__Exercise requirements__: In the entries below, find the line with "(h : s.perform" and the line with "results) := by". Reproduce those two lines and every line between them exactly, and nothing more.

Stored data entries:
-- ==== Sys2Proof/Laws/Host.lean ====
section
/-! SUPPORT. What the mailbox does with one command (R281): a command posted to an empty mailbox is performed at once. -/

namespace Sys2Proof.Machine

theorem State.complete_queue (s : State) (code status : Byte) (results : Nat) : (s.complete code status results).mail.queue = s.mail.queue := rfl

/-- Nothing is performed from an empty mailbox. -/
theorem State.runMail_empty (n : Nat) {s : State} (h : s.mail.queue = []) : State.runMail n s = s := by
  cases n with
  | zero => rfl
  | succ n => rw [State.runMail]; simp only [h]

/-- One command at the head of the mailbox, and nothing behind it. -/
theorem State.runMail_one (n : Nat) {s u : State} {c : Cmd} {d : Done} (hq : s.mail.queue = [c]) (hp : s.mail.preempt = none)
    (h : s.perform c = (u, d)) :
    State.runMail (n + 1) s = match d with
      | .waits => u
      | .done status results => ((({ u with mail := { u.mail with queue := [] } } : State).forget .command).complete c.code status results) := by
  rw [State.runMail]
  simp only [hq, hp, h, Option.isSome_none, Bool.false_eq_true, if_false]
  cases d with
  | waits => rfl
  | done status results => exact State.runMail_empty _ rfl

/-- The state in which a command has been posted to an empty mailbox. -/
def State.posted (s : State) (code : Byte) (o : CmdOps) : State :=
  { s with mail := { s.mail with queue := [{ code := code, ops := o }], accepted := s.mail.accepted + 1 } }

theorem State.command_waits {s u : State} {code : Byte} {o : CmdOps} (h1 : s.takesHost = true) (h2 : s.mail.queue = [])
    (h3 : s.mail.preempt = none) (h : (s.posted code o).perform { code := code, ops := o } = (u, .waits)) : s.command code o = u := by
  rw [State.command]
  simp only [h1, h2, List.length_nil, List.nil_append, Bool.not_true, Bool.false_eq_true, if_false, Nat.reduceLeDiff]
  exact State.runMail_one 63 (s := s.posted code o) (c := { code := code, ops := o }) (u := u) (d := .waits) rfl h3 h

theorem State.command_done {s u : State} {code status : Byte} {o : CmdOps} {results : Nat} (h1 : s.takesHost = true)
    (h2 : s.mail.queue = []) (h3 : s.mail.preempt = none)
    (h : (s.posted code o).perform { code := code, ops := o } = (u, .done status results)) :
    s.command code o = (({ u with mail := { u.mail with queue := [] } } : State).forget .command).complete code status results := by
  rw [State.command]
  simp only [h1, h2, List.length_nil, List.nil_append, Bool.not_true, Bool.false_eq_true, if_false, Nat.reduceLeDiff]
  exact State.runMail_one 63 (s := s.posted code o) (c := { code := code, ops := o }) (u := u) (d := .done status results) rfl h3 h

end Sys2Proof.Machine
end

__Solution to the problem__:
    (h : s.perform c = (u, d)) :
    State.runMail (n + 1) s = match d with
      | .waits => u
      | .done status results => ((({ u with mail := { u.mail with queue := [] } } : State).forget .command).complete c.code status results) := by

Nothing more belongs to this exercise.